Мать Мелания, коей исклеванный образ выражал твердую уверенность, подтвердила:
— Сторицею, сторицею!
— Да ведь не на что! Ведь нету… — с сугубейшею тоскою возразила поселянка. — Ведь нечего… Ведь нету… Ах! Ведь голодаем!
— Поголодай для господа! — строго наставительным тоном прервала мать Мелания, поднимая как бы в предостережение могущей быть кары жирный, с алым оттенком перст свой. — Не можешь ты для господа, для славы вседержителя поголодать? А ты знаешь, как жили два брата да как один-то брат все ел да пил — о душе своей не заботился, — что ему на том свете-то было, а?
— Да ведь девочка у меня… девочка!.. — проговорила поселянка.
Измученное лицо ее все передергивалось, и две слезы быстро скатились по впалым ланитам.
— Что ж девочка? — строго спросила мать Меланин. — Девочке твоей господь поможет за твое усердие.
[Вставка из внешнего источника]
-- ==== Sys2Proof/Certificates/Slice0/Obligations.lean ====
section
/-! DEFINITION. What is claimed of the machine, for the provers. The tables at the head of a group name the instructions that the group speaks of, with
the values that the manual's tables give them. -/

namespace Sys2Proof.Claims

open Sys2Proof.Machine

/-! ### Tables of the scalar instructions -/

/-- A scalar instruction with a register result: destination, latency (R24), guard, and the value written as a function of the context. -/
structure RegRow where
  d : Reg
  lat : Nat
  g : Guard
  v : Ctx → Word

/-- No guard. -/
def always : Guard := ⟨0, false⟩

/-- A row of the OP group with two sources. -/
def two (d a b : Reg) (g : Guard) (lat : Nat) (f : Word → Word → Word) : Option RegRow := some ⟨d, lat, g, fun x => f (x.reg a) (x.reg b)⟩

/-- A row with one source. -/
def one (d a : Reg) (g : Guard) (f : Word → Word) : Option RegRow := some ⟨d, 1, g, fun x => f (x.reg a)⟩

/-- The OP group (R105, R106) in terms of the integers that the words stand for: `toInt` signed, `toNat` unsigned. -/
def arithRow : Instr → Option RegRow
  | .add d a b g => two d a b g 1 fun x y => BitVec.ofInt 64 (x.toInt + y.toInt)
  | .sub d a b g => two d a b g 1 fun x y => BitVec.ofInt 64 (x.toInt - y.toInt)
  | .and d a b g => two d a b g 1 fun x y => x &&& y
  | .or d a b g => two d a b g 1 fun x y => x ||| y
  | .xor d a b g => two d a b g 1 fun x y => x ^^^ y
  | .shl d a b g => two d a b g 1 fun x y => BitVec.ofNat 64 (x.toNat * 2 ^ (y.toNat % 64))
  | .shr d a b g => two d a b g 1 fun x y => BitVec.ofNat 64 (x.toNat / 2 ^ (y.toNat % 64))
  | .sar d a b g => two d a b g 1 fun x y => BitVec.ofInt 64 (x.toInt / 2 ^ (y.toNat % 64))
  | .min d a b g => two d a b g 1 fun x y => BitVec.ofInt 64 (Min.min x.toInt y.toInt)
  | .max d a b g => two d a b g 1 fun x y => BitVec.ofInt 64 (Max.max x.toInt y.toInt)
  | .minu d a b g => two d a b g 1 fun x y => BitVec.ofNat 64 (Min.min x.toNat y.toNat)
  | .maxu d a b g => two d a b g 1 fun x y => BitVec.ofNat 64 (Max.max x.toNat y.toNat)
  | .mul d a b g => two d a b g 3 fun x y => BitVec.ofInt 64 (x.toInt * y.toInt)
  | .mulh d a b g => two d a b g 3 fun x y => BitVec.ofInt 64 (x.toInt * y.toInt / 2 ^ 64)
  | .mulhu d a b g => two d a b g 3 fun x y => BitVec.ofNat 64 (x.toNat * y.toNat / 2 ^ 64)
  | .div d a b g => two d a b g 12 fun x y => if y = 0 then BitVec.allOnes 64 else BitVec.ofInt 64 (x.toInt.tdiv y.toInt)
  | .divu d a b g => two d a b g 12 fun x y => if y = 0 then BitVec.allOnes 64 else BitVec.ofNat 64 (x.toNat / y.toNat)
  | .rem d a b g => two d a b g 12 fun x y => if y = 0 then x else BitVec.ofInt 64 (x.toInt.tmod y.toInt)
  | .remu d a b g => two d a b g 12 fun x y => if y = 0 then x else BitVec.ofNat 64 (x.toNat % y.toNat)
  | .clz d a g => one d a g fun x => BitVec.ofNat 64 (64 - (if x = 0 then 0 else x.toNat.log2 + 1))
  | .popc d a g => one d a g fun x => BitVec.ofNat 64 (((List.range 64).map fun i => x.toNat / 2 ^ i % 2).sum)
  | .sextb d a g => one d a g fun x => BitVec.ofInt 64 (BitVec.ofNat 8 x.toNat).toInt
  | .sexth d a g => one d a g fun x => BitVec.ofInt 64 (BitVec.ofNat 16 x.toNat).toInt
  | .sextw d a g => one d a g fun x => BitVec.ofInt 64 (BitVec.ofNat 32 x.toNat).toInt
  | .zextw d a g => one d a g fun x => BitVec.ofNat 64 (x.toNat % 2 ^ 32)
  | _ => none

/-- The immediate forms (R107), constants and addresses (R108) and `sel` (R111). -/
def immRow : Instr → Option RegRow
  | .addi d a imm g => one d a g fun x => BitVec.ofInt 64 (x.toInt + imm.toInt)
  | .andi d a imm g => one d a g fun x => x &&& BitVec.ofInt 64 imm.toInt
  | .ori d a imm g => one d a g fun x => x ||| BitVec.ofInt 64 imm.toInt
  | .xori d a imm g => one d a g fun x => x ^^^ BitVec.ofInt 64 imm.toInt
  | .shli d a sh g => one d a g fun x => BitVec.ofNat 64 (x.toNat * 2 ^ sh.toNat)
  | .shri d a sh g => one d a g fun x => BitVec.ofNat 64 (x.toNat / 2 ^ sh.toNat)
  | .sari d a sh g => one d a g fun x => BitVec.ofInt 64 (x.toInt / 2 ^ sh.toNat)
  | .lui d imm => some ⟨d, 1, always, fun _ => BitVec.ofInt 64 (imm.toInt * 2 ^ 11)⟩
  | .luih d imm => some ⟨d, 1, always, fun x => BitVec.ofNat 64 (imm.toNat * 2 ^ 32 + (x.reg d).toNat % 2 ^ 32)⟩
  | .addpc d imm => some ⟨d, 1, always, fun x => BitVec.ofInt 64 (x.pc.toInt + imm.toInt * 4)⟩
  | .sel d a b p g => some ⟨d, 1, g, fun x => if x.pred p then x.reg a else x.reg b⟩
  | _ => none

/-- An instruction that writes a predicate: destination, guard, value. -/
structure PredRow where
  pd : BitVec 3
  g : Guard
  v : Ctx → Bool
Небесная-то манна лучше для нее всякого меду… Ну, купи дешевенькую, поставь: все лучше!
— Вот тебе, родная, вот! — подхватила приемистая мать Евлампия, ловко, единым мановением всовывая новую свечку поселянке. — Христос с тобой… Вот и тебе — бери, голубушка! — обратилась она к другой поселянке. — Ишь, ты болезная какая! Иди, ставь скорее. Помоги тебе творец милосердный… Иди, родная… Вон икона-то, видишь?
— А сдачу-то? — спросила поселянка.
— Сдачу? Я ведь дала тебе сдачу.
— Нет.
— Нет? Уж не знаю, голубушка! Я дала тебе… Ну, уж пускай господь нас рассудит! Вот тебе еще раз, два, три… ну, иди с богом! Вон икона-то, вон налево, где решетка-то золоченая… Вон-вон, там… вон…
— Нет, нет! прежде вот сюда! прежде вот сюда! — перебила путеводящая мать Мелания, схватываясь за обеих поселянок цепкими, как гарпуги, перстами и увлекая их к другому налоеподобному столику, на котором блестели металлические жертвоприношения.
— Мать Иосасрата, нам вот для исцеления недугов… — обратилась путеводящая к восседающей за этой торговлей великопострижной матери, черной, сухой и вместе как бы маслянистой, казавшейся слепленной из черной смолы.
Последнее предположение сильно подтверждалось тем, что вся она как-то чудесно растягивалась, подобно повиснутому тягучему веществу, что черты ее образа, при всяком ее повороте, то представлялись достаточно резкими и выразительными, то, как-то дивно слипаясь, сглаживались в один темный ком; что персты ее, не уступающие клейкой птичьей жерди, обладали волшебным даром единым своим прикосновением присасываться как к предметам ее торговли, так и к взимаемой за них плате.